Tzolk’in - The Mayan Calendar

Retrato de rapires

Tzolk’in - The Mayan Calendar

by: Simone Luciani & Daniele Tascini

Em Tzolk’in - The Mayan Calendar cada jogador representa uma tribo Maia e tem como objectivo desenvolver a sua tribo melhor que os outros, que é como quem diz … ganha quem tiver mais VP’s …

As opções que os jogadores têm em cada turno são muito simples, ou colocam ou retiram trabalhadores, executando as acções definidas no tabuleiro, o que faz com que as regras sejam relativamente fáceis de apreender. O difícil é dominar os tempos de jogo e executar bem as estratégias de forma a obter pontuações vencedoras.

Este jogo tem também uma particularidade interessante, pois seria só mais um, igual a tantos outros bons jogos que há por aí, não fosse o “pequeno” detalhe de ter no seu tabuleiro seis rodas dentadas ligadas entre si.

Número de jogadores: entre 2 e 4, mas é com 4 que eu gosto de jogar …

Este jogo é mesmo bom é na sua capacidade máxima e é assim que as diversas estratégias ficam balanceadas. Com quatro jogadores torna-se tudo muito competitivo, fazendo com que todas as jogadas sejam importantes para maximizar a estratégia escolhida.

O mecanismo utilizado para jogar com menos jogadores é colocar trabalhadores das cores não utilizadas nas rodas (via sorteio com os tiles de recursos iniciais) e deixa-los lá até ao final do jogo.
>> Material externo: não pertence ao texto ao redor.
/-- A trap to be taken or handled: what TRAPREC will hold of it (R243, R250). -/
structure Trap where
  code : Nat
  sub : Nat := 0
  eng : Engine := .c
  pos : Pos := {}
  op : Nat := 0
  fn : Nat := 0
  async : Bool := false
  group : Option Nat := none
  inj : Bool := false
  token : Nat := 0
  phys : Bool := false
  addr : Nat := 0
  lane : Nat := 0
  gran : Nat := 0
  exp : Nat := 0
  act : Nat := 0
  detailB : Nat := 0
  detailA : Nat := 0
  rop : Nat := 0
  rfn : Nat := 0
  /-- The issue age of the instruction that raised it (R245). -/
  age : Nat := 0
  /-- The operation whose parked request it belongs to (R187). -/
  opId : Option Nat := none
  /-- The record that a save kept of it (R264, R265). -/
  saved : Option TrapRec := none
  deriving DecidableEq, Repr

/-- The effect of a result in flight (R47). -/
inductive Land where
  /-- An s register; `handler` tells whose copy of s56 to s63 it is for (R248). -/
  | sreg (r : Nat) (handler : Bool) (v : Word)
  | breg (r : Nat) (v : Word)
  | mask (r : Nat) (v : LaneMask)
  /-- The bits of `sel` of a granule take `data`; the tag becomes `tag`; the full bit is set where `fill` (R55, R64). -/
  | gran (g : Nat) (data sel : GranBits) (tag : Fmt) (fill : Bool)
  /-- A consume mark empties the granule (R44). -/
  | empty (g : Nat)
  /-- A row of a matrix operation reads its operands in this cycle and forms its result (R460). -/
  | matrixRow (run row : Nat)
  /-- A row is pushed to a sink port, by the operation that will store it (R542, R76). -/
  | push (port op : Nat) (data : BitVec 32768)
  /-- The flags of a matrix row or port stage are ORed into ARSTAT (R101). -/
  | flags (f : BitVec 6)
  deriving DecidableEq, Repr

/-- A result in flight: the cycle it lands in, the engine and the issue order that decide between writes of one cycle,
and what was ordered before it (R47, R202). -/
structure Landing where
  due : Nat
  eng : Engine
  seq : Nat
  act : Land
  hist : List Acc := []
  /-- The matrix instruction whose result it is (R459); 0 for none. -/
  run : Nat := 0
  deriving DecidableEq, Repr

/-- A write to a granule in the current cycle: what it wrote, and its place in the order of R47. -/
structure Laid where
  g : Nat
  eng : Nat
  seq : Nat
  data : GranBits
  sel : GranBits
  tag : Fmt
  deriving DecidableEq, Repr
A minha percepção é que quando se joga com dois ou três jogadores, algumas estratégias ficam um pouco mais fortes que outras, nomeadamente a “estratégia das caveiras” e a “estratégia dos deuses”.
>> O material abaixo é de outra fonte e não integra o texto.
/-- The affinity address of a unit (R225). -/
def affinity (r : BitVec 1024) (l : LaunchRec) (j : Nat) : Nat :=
  let (ix, iy, iz) := unitIx l j
  if recWord r 32 = 0 then 0
  else (recWord r 32 + BitVec.ofNat 64 ix * recWord r 40 + BitVec.ofNat 64 iy * recWord r 48
    + BitVec.ofNat 64 iz * recWord r 56).toNat % 2 ^ 56

/-- Free contexts of a core. -/
def State.freeCtxs (s : State) (k : Nat) : List Nat := (ctxsOf k).filter fun c => (s.ctx c).unit.isNone

/-- Keeps the first element with the largest measure. -/
def firstMax (f : Nat → Nat) : List Nat → Option Nat
  | [] => none
  | a :: l => match firstMax f l with
    | some b => if f a < f b then some b else some a
    | none => some a

/-- The home core of a unit (R231, R235); none where it has no home. -/
def State.homeOf (s : State) (r : UnitRec) (l : LaunchRec) : Option Nat :=
  let va := affinity (l.copyOf r.die).1 l r.j
  if va = 0 then none
  else
    let t := match findTlb (s.die r.die).tlb va with
      | some t => some t
      | none => s.walk r.die va
    let inCluster (d g : Nat) : Option Nat :=
      firstMax (fun k => (s.freeCtxs k).length) ((List.range 16).map fun n => d * 128 + g * 16 + n)
    let home := match t with
      | some e => match s.levelOf (e.pa va) with
        | .near d ch => some (d * 128 + ch)
        | .far d ch => some (d * 128 + ch)
        | .vault d v => inCluster d v
        | .scratch d g _ => inCluster d g
        | _ => none
      | none => none
    match home with
    | some k => if l.mesh && dieOf k != r.die then none else some k
    | none => none

/-- Units in a die's pool (R229). -/
def State.poolOf (s : State) (d : Nat) : Tab UnitRec := s.job.units.filter fun (_, r) => r.die == d && r.inPool

/-- A unit enters the pool ahead of another: one that was re-queued goes first, then the one that became Ready first (R229, R230). -/
def UnitRec.entersFirst (a b : UnitRec) : Bool :=
  (a.ahead && !b.ahead) || (a.ahead == b.ahead && a.age.getD 0 < b.age.getD 0)

/-- The unit of a die's backlog that enters the pool first. -/
def State.nextIn (s : State) (d : Nat) : Option (Nat × UnitRec) :=
  (s.job.units.filter fun (_, r) => r.die == d && r.st == .ready && !r.inPool).foldl (fun b p => match b with
    | some q => if p.2.entersFirst q.2 then some p else some q
    | none => some p) none

/-- A unit enters its pool, where placement considers it: its home is found (R229, R231). -/
def State.enterPool (s : State) (u : Nat) (r : UnitRec) : State :=
  let home := r.home.getD ((s.launch? r.launch).bind fun l => s.homeOf r l)
  s.modUnit u fun q => { q with inPool := true, ahead := false, home := some home }

/-- The units of the backlog enter the pool while it has room: at most n of them. -/
def State.fillFree (s : State) (d : Nat) : Nat → State
  | 0 => s
  | n + 1 => match s.nextIn d with
    | some (u, r) => (s.enterPool u r).fillFree d n
    | none => s

/-- The backlog enters a die's pool as entries are free (R229). -/
def State.fillPool (s : State) (d : Nat) : State := s.fillFree d (Config.poolEntries - (s.poolOf d).length)

/-! ## Contexts -/

/-- A remote posted store: every piece of it lies on another die. The fabric has accepted it once it is under way (R220). -/
def remotePosted (o : Op) : Bool := o.parked.isNone && !o.segs.isEmpty && o.segs.all fun g => paDie g.pa != dieOf o.core

/-- The unit's operations that are still running and hold up its end: asynchronous ones, and rows pushed to sinks that are no
remote posted stores (R37, R220, R507). -/
def asyncOf (u : Nat) (o : Op) : Bool :=
  o.unit == u && (o.kind == .async || (o.kind == .port && !remotePosted o))

def State.asyncLeft (s : State) (u : Nat) : Bool := s.ops.any fun (_, o) => asyncOf u o

/-- Stores of a unit that are not yet performed (R221, R29). -/
def State.storesLeft (s : State) (u : Nat) : Bool :=
  s.ops.any fun (_, o) => o.unit == u && (o.kind == .store || o.kind == .vstore || o.kind == .atom || o.kind == .port)

/-- Operations that write registers or the register space of a context cannot outlive it; parked requests end with their
token faulted (R187, R261). -/
def opDies (u : Nat) (o : Op) : Bool :=
  o.unit == u && (o.kind == .load || o.kind == .vload || o.parked.isSome || o.coll.any Coll.lost)

/-- Sink ports whose pushed rows are still to be accepted (R507). -/
def Ctx.sinksLeft (x : Ctx) : Tab Port := x.ports.filter fun (_, p) => !p.pushed.isEmpty

def State.logEntry (s : State) (e : LogEntry) : State := s.modHost fun h => { h with log := h.log ++ [e] }
def State.msi (s : State) (v : Nat) : State := s.modHost fun h => { h with msix := h.msix ++ [v] }

/-- A part is out of service: JWSTAT.REDUCED reads 1, vector 2 is sent and the event is logged (R298, R304). -/
def State.reducedBy (s : State) (p : ServicePart) : State := (s.logEntry (.reduced p)).msi 2

def State.boundOn (s : State) (d : Nat) : Bool := s.ctxs.any fun (c, x) => x.unit.isSome && dieOfCtx c == d

/-- The die of a module that stands k places behind another, in turn. -/
def dieAfter (d k : Nat) : Nat := moduleOf d * 64 + (d % 64 + k) % 64

/-- The die that takes over the units of a drained one: the next of its module in service (R304; log 34). -/
def State.otherDie (s : State) (d : Nat) : Nat :=
  (((List.range Config.dies).map fun k => dieAfter d (k + 1)).find? fun k => !(s.die k).out && !(s.die k).draining).getD d

/-- A unit that is not of a mesh launch is re-queued on another die (R304, R235). -/
def State.requeue (s : State) (d e u : Nat) : State :=
  match s.unit? u with
  | some r =>
    if r.die != d || r.st.terminal || (s.launchOf u).any LaunchRec.mesh then s
    else (s.modUnit u fun q => { q with die := e, inPool := false }).fillPool e
  | none => s

/-- The drain of a die ends (R304). -/
def State.dieDrained (s : State) (d : Nat) : State :=
  let s1 := s.modDie d fun x => { x with draining := false, out := true, tlb := [], walks := [], seen := [], pins := [], reserved := [] }
  ((s.job.units.map Prod.fst).foldl (fun t u => t.requeue d (s1.otherDie d) u) s1).reducedBy (.die d)

/-- Dies that wait for their contexts to be saved are taken out of service once they hold none (R263, R304). -/
def State.drainCheck (s : State) : State :=
  (s.dies.map Prod.fst).foldl (fun t d => if (t.die d).draining && !t.boundOn d then t.dieDrained d else t) s

/-- A STOP holds the job once no context is bound (R298). -/
def State.stopCheck (s : State) : State :=
  if s.job.stopping && s.ctxs.all (fun (_, x) => x.unit.isNone) then
    (s.modJob fun j => { j with st := .stopped, stopping := false }).drainCheck
  else s.drainCheck

/-- Releases a context: nothing of the unit stays in the core but its running operations. -/
def State.releaseCtx (s : State) (c : Nat) : State :=
  match (s.ctx c).unit with
  | some u =>
    let x := s.ctx c
    let s1 := s.leaveGangs c
    let s2 := s1.modCore (coreOf c) fun k => { k with resid := k.resid.filter fun r => r.ctx != c }
    let s3 := { s2 with ops := s2.ops.filter fun (_, o) => !opDies u o }
    let s4 := s3.modJob fun j =>
      { j with
        effects := j.effects.filter fun (_, f) => f.unit != u || f.committed
        contributions := j.contributions.filter fun (_, f) => f.unit != u || f.atCommit }
    ((s4.modUnit u fun r => { r with ctx := none, savedPorts := x.sinksLeft }).setCtx c {}).stopCheck
  | none => s

/-- A unit's stream has ended: it enters Completing, with the state it will end in, and its context is released (R36,
R37, R30). -/
def State.endStream (s : State) (c : Nat) (st : UnitState) : State :=
  match (s.ctx c).unit with
  | some u =>
    let s1 := if st == .done then s else (s.breakBars u).modUnit u fun r => { r.dropVersion with work := [] }
    (s1.releaseCtx c).modUnit u fun r => { r with st := .completing, ending := st }
  | none => s

/-- A unit that is not resident is removed (R30, R29). -/
def State.removeUnit (s : State) (u : Nat) : State :=
  match s.unit? u with
  | some r =>
    match r.st with
    | .held | .waiting | .ready =>
      (((s.breakBars u).modUnit u (fun r => { r with inPool := false, saved := none })).countUnit u .cancelled).fillPool r.die
    | _ => s
  | none => s

/-- Version ids in use on a die (R259). -/
def State.versionsUsed (s : State) (d : Nat) : List Nat :=
  s.job.units.filterMap fun (_, r) => if r.versionDie == d then r.version else none

/-- What a rollback leaves of an operation in flight (R261, R34): one whose writes are staged is abandoned, and one that
would write the released register space; an operation that writes the scratchpad alone runs on, an ATOM returns to no register. -/
def Op.rolledBack (u : Nat) (o : Op) : Option Op :=
  if o.unit != u then some o
  else match o.kind with
    | .atom => some { o with dst := 0 }
    | .async => if o.writes && !o.segs.isEmpty && o.segs.all fun g => inScratch g.pa then some o else none
    | _ => none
Interacção entre jogadores: pouca, afinal de contas é um euro …

Tzolk’in - The Mayan Calendar tem a pouca interacção que é normal neste tipo de jogos, como por exemplo, pode-se ocupar a acção que outro jogador queria ou então ganhar uma maioria (nos deuses) sobre um jogador em detrimento de outro, mas não há nada de confrontos directos.

Tempo de jogo: aproximadamente 25 a 30 minutos por jogador, mas cuidado com o AP …

Este jogo é na sua essência um worker placement, mas o que realmente o distingue dos outros da sua categoria até nem são as rodas que tem, mas sim o facto de que a realização da acção pretendida ocorre quando se retira o trabalhador e não quando se coloca.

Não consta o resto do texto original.